(Dataset entries)

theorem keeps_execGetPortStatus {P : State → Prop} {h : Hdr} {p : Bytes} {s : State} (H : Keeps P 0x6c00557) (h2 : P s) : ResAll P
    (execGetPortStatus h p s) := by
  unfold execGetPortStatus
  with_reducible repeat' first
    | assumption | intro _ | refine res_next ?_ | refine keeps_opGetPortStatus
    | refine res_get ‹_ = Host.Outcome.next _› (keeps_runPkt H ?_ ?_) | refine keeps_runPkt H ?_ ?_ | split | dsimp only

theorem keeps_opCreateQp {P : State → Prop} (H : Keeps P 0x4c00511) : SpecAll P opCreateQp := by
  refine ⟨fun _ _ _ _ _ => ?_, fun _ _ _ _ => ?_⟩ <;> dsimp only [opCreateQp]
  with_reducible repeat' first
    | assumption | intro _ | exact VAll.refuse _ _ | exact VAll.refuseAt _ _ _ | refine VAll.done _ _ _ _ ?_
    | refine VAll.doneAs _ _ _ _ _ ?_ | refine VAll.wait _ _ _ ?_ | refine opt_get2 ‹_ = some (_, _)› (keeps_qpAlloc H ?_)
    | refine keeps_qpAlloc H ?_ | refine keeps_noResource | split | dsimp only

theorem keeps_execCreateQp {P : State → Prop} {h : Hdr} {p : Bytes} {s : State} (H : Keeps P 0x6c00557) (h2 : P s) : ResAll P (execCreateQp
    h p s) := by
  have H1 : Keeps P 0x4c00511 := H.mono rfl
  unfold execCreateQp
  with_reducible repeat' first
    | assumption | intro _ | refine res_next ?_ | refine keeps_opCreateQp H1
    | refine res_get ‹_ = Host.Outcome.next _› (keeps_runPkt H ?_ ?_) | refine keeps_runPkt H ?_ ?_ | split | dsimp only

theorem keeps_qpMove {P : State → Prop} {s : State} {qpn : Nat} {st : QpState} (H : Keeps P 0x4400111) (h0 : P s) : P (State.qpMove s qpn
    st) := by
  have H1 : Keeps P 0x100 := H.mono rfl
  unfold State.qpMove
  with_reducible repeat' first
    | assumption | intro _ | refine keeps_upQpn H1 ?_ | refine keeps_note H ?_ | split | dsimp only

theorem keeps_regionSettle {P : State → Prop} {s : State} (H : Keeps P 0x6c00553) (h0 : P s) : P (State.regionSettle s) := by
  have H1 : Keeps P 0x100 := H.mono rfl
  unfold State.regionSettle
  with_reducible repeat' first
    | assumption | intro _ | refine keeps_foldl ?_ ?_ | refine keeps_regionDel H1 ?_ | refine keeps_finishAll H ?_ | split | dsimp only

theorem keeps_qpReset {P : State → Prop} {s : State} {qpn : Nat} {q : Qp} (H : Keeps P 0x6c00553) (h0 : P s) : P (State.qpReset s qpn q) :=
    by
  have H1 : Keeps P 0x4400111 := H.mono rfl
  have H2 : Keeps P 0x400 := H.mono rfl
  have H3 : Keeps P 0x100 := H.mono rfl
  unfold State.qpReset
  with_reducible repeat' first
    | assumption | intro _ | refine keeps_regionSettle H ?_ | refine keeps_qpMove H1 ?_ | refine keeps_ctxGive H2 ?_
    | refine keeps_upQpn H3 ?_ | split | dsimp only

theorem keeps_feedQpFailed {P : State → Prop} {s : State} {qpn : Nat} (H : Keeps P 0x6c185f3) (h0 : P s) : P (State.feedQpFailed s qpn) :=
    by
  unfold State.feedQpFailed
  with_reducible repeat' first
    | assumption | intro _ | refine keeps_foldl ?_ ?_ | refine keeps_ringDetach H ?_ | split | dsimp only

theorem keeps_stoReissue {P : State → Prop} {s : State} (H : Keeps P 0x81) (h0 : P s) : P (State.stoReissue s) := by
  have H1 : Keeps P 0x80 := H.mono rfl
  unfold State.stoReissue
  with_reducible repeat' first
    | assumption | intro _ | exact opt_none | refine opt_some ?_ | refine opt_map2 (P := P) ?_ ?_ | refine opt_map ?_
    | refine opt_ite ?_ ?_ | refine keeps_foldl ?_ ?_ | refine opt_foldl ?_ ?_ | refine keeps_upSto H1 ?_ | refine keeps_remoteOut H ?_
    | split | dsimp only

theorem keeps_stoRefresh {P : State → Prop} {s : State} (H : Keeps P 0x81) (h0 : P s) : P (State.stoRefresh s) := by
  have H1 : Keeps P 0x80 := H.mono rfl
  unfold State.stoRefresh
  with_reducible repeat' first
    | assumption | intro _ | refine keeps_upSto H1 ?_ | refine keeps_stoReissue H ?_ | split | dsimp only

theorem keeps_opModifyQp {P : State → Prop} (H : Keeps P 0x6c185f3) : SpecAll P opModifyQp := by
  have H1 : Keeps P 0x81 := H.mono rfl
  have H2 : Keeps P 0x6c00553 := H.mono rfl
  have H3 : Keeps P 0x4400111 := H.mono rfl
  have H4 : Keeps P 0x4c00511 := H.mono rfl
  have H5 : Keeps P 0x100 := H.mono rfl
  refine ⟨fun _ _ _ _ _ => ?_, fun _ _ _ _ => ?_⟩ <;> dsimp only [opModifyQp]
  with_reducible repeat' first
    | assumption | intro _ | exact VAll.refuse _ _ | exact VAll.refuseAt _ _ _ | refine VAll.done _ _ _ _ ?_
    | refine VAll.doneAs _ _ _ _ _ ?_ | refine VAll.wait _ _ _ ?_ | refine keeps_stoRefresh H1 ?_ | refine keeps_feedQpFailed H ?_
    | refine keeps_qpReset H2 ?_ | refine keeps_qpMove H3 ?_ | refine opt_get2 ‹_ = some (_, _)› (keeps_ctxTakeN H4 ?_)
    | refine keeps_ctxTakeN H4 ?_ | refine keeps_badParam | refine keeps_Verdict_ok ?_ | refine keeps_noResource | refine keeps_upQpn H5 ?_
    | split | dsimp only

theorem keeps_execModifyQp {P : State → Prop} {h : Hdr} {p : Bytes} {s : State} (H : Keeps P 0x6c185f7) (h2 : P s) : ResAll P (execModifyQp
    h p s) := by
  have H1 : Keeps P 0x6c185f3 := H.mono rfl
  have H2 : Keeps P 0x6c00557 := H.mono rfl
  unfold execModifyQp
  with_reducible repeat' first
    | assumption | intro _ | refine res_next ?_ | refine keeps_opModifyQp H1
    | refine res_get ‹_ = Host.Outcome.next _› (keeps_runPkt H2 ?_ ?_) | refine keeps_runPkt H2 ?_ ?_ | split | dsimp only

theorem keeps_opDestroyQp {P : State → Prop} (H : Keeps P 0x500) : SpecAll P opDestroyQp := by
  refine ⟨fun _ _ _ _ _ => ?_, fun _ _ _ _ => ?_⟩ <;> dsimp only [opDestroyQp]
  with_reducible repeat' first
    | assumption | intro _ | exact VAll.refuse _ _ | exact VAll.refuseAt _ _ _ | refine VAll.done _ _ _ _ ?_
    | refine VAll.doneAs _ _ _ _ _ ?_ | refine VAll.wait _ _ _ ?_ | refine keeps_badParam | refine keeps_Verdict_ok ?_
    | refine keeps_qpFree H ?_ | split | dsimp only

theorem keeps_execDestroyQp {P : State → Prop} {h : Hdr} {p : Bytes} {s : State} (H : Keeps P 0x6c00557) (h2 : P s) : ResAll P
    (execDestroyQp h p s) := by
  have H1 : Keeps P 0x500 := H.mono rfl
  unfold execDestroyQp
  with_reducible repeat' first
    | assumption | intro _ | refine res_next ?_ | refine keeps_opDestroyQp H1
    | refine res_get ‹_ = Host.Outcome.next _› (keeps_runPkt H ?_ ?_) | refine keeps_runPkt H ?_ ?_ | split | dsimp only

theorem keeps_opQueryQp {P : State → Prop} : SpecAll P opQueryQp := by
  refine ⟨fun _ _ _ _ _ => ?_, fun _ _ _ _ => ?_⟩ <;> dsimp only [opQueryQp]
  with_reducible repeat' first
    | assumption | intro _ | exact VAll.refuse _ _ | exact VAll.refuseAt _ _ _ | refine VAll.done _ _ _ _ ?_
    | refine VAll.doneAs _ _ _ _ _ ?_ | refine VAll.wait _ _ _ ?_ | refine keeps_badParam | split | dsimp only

--

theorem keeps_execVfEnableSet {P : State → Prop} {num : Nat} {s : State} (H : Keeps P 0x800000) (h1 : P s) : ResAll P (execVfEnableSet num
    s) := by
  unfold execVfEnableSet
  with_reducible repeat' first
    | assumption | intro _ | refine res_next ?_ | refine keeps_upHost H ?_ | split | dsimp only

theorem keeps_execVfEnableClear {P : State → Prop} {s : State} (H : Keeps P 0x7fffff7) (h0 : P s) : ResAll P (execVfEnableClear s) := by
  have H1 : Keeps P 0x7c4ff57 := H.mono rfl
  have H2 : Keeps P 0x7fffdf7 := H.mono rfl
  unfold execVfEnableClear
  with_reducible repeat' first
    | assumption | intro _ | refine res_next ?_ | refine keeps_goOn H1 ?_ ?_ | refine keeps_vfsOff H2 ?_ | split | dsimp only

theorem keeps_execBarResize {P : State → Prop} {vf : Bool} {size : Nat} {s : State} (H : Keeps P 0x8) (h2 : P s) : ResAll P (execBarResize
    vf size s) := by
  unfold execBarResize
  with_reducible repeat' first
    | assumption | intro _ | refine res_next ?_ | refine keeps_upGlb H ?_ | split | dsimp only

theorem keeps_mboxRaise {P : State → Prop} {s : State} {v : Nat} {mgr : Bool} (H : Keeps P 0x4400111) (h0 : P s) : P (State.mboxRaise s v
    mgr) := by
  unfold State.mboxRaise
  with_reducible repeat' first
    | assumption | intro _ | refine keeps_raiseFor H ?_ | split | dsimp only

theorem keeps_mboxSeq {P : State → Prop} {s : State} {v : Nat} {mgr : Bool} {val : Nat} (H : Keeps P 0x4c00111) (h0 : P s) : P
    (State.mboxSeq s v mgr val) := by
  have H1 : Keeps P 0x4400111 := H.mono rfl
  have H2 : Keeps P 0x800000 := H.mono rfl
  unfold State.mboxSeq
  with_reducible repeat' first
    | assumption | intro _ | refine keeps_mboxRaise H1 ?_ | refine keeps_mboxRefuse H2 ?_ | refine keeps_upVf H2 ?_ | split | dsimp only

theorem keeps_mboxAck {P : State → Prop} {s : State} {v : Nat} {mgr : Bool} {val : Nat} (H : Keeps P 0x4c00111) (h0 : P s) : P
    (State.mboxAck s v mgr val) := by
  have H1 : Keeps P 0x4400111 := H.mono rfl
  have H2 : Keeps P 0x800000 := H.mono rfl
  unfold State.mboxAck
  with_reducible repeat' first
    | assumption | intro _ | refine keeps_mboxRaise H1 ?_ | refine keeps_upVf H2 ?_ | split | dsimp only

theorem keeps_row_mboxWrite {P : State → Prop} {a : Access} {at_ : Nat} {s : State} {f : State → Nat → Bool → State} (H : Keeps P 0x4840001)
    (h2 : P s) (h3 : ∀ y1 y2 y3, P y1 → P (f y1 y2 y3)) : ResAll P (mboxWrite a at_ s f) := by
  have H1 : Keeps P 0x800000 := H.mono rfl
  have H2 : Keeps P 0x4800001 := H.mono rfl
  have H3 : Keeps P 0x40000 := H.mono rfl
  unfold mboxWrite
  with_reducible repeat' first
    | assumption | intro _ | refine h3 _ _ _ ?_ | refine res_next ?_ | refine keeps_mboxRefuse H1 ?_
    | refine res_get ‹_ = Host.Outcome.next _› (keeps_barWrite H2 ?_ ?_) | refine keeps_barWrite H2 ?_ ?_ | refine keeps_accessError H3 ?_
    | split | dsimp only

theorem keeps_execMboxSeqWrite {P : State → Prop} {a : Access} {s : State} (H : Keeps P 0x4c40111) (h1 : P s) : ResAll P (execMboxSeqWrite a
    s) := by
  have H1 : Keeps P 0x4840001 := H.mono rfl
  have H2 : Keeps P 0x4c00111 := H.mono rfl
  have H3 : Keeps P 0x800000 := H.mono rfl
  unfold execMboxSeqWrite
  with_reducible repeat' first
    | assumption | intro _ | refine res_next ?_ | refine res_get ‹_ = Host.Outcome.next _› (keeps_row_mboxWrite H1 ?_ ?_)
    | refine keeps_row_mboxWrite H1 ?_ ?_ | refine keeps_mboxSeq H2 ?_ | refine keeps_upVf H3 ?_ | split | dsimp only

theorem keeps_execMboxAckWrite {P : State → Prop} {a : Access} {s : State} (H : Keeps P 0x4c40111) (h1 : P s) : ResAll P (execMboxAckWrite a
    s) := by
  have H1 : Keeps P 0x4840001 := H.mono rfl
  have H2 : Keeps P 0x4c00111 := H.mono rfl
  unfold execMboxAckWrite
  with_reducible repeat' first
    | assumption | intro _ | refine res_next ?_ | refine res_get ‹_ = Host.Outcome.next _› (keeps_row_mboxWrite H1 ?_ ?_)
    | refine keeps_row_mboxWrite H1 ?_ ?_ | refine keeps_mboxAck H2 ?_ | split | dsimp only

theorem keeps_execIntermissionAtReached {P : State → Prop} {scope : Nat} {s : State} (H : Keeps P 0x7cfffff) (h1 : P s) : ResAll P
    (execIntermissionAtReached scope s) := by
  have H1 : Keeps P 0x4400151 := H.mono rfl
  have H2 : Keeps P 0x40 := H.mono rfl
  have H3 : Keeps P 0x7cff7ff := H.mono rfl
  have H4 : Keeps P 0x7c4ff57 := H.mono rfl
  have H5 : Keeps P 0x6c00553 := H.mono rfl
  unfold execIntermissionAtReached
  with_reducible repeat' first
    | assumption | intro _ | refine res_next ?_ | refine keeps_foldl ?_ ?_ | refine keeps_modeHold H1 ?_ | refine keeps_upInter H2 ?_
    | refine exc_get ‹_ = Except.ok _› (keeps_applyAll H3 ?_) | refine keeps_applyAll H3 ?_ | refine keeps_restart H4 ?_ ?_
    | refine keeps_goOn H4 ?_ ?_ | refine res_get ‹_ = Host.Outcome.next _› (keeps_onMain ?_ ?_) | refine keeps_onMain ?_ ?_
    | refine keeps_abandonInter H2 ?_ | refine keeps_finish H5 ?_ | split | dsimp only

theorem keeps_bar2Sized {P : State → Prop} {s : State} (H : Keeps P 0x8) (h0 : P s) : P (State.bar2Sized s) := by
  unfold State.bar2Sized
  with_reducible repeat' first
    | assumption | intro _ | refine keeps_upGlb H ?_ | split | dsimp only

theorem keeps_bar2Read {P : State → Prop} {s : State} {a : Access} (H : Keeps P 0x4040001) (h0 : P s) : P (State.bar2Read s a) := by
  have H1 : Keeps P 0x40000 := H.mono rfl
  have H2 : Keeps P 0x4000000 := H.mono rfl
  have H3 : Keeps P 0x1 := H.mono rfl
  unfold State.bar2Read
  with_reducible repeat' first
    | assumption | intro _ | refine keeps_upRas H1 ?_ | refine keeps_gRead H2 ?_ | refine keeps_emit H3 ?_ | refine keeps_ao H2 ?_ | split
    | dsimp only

AIM OF THE EXERCISE :: There is a run of lines above from the one with "have H1 : Keeps P 0x800000 := H.mono rfl" to the one with "keeps_mboxRefuse H1 ?_"; print exactly that run, both ends included, and nothing else.

EXERCISE RESPONSE ::
  have H1 : Keeps P 0x800000 := H.mono rfl
  have H2 : Keeps P 0x4800001 := H.mono rfl
  have H3 : Keeps P 0x40000 := H.mono rfl
  unfold mboxWrite
  with_reducible repeat' first
    | assumption | intro _ | refine h3 _ _ _ ?_ | refine res_next ?_ | refine keeps_mboxRefuse H1 ?_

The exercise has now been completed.